**ACTION ITEM:** Repeat every entry below exactly.

[Collected data entries]
========================================

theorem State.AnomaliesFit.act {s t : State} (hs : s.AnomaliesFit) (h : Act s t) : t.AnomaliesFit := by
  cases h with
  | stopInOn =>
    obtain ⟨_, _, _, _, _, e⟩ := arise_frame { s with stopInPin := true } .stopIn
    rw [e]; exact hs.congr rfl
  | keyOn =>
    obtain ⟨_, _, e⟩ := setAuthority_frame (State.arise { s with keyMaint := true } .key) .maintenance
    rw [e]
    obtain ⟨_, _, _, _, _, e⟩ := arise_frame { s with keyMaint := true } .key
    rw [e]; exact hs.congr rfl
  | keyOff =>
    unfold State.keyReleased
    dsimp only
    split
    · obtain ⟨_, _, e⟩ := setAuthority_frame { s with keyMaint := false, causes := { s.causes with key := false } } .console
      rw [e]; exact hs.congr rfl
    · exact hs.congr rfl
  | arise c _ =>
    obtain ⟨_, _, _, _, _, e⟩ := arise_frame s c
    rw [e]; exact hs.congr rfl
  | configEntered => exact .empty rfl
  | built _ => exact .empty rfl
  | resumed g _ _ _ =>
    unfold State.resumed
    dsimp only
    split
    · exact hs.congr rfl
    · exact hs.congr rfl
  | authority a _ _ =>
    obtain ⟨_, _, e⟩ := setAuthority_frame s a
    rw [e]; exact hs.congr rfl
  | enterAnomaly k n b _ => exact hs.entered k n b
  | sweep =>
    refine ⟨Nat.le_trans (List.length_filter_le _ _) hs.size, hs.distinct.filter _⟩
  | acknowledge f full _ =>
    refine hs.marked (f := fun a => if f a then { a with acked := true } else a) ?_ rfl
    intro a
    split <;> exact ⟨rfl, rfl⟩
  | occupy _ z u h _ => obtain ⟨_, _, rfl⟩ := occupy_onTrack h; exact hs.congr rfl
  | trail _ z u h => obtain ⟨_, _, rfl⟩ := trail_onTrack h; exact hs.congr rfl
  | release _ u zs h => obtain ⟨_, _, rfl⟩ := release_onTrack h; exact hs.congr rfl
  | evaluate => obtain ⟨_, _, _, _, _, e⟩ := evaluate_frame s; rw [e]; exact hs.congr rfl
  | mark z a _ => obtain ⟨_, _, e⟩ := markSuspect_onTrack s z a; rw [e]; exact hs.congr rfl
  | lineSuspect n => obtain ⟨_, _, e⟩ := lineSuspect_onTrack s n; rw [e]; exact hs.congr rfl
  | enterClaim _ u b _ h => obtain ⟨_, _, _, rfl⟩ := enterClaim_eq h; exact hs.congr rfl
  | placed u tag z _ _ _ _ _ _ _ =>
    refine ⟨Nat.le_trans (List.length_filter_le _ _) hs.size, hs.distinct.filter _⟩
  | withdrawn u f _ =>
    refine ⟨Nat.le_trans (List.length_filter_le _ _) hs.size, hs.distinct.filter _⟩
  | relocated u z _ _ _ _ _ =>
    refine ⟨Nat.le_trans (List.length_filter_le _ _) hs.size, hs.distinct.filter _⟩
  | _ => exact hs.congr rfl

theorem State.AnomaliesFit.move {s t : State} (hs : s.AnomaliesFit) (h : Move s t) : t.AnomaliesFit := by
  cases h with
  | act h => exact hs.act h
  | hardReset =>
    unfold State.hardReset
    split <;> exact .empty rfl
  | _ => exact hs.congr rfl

========================================

**EXERCISE OUTPUT:**
theorem State.AnomaliesFit.act {s t : State} (hs : s.AnomaliesFit) (h : Act s t) : t.AnomaliesFit := by
  cases h with
  | stopInOn =>
    obtain ⟨_, _, _, _, _, e⟩ := arise_frame { s with stopInPin := true } .stopIn
    rw [e]; exact hs.congr rfl
  | keyOn =>
    obtain ⟨_, _, e⟩ := setAuthority_frame (State.arise { s with keyMaint := true } .key) .maintenance
    rw [e]
    obtain ⟨_, _, _, _, _, e⟩ := arise_frame { s with keyMaint := true } .key
    rw [e]; exact hs.congr rfl
  | keyOff =>
    unfold State.keyReleased
    dsimp only
    split
    · obtain ⟨_, _, e⟩ := setAuthority_frame { s with keyMaint := false, causes := { s.causes with key := false } } .console
      rw [e]; exact hs.congr rfl
    · exact hs.congr rfl
  | arise c _ =>
    obtain ⟨_, _, _, _, _, e⟩ := arise_frame s c
    rw [e]; exact hs.congr rfl
  | configEntered => exact .empty rfl
  | built _ => exact .empty rfl
  | resumed g _ _ _ =>
    unfold State.resumed
    dsimp only
    split
    · exact hs.congr rfl
    · exact hs.congr rfl
  | authority a _ _ =>
    obtain ⟨_, _, e⟩ := setAuthority_frame s a
    rw [e]; exact hs.congr rfl
  | enterAnomaly k n b _ => exact hs.entered k n b
  | sweep =>
    refine ⟨Nat.le_trans (List.length_filter_le _ _) hs.size, hs.distinct.filter _⟩
  | acknowledge f full _ =>
    refine hs.marked (f := fun a => if f a then { a with acked := true } else a) ?_ rfl
    intro a
    split <;> exact ⟨rfl, rfl⟩
  | occupy _ z u h _ => obtain ⟨_, _, rfl⟩ := occupy_onTrack h; exact hs.congr rfl
  | trail _ z u h => obtain ⟨_, _, rfl⟩ := trail_onTrack h; exact hs.congr rfl
  | release _ u zs h => obtain ⟨_, _, rfl⟩ := release_onTrack h; exact hs.congr rfl
  | evaluate => obtain ⟨_, _, _, _, _, e⟩ := evaluate_frame s; rw [e]; exact hs.congr rfl
  | mark z a _ => obtain ⟨_, _, e⟩ := markSuspect_onTrack s z a; rw [e]; exact hs.congr rfl
  | lineSuspect n => obtain ⟨_, _, e⟩ := lineSuspect_onTrack s n; rw [e]; exact hs.congr rfl
  | enterClaim _ u b _ h => obtain ⟨_, _, _, rfl⟩ := enterClaim_eq h; exact hs.congr rfl
  | placed u tag z _ _ _ _ _ _ _ =>
    refine ⟨Nat.le_trans (List.length_filter_le _ _) hs.size, hs.distinct.filter _⟩
  | withdrawn u f _ =>
    refine ⟨Nat.le_trans (List.length_filter_le _ _) hs.size, hs.distinct.filter _⟩
  | relocated u z _ _ _ _ _ =>
    refine ⟨Nat.le_trans (List.length_filter_le _ _) hs.size, hs.distinct.filter _⟩
  | _ => exact hs.congr rfl

theorem State.AnomaliesFit.move {s t : State} (hs : s.AnomaliesFit) (h : Move s t) : t.AnomaliesFit := by
  cases h with
  | act h => exact hs.act h
  | hardReset =>
    unfold State.hardReset
    split <;> exact .empty rfl
  | _ => exact hs.congr rfl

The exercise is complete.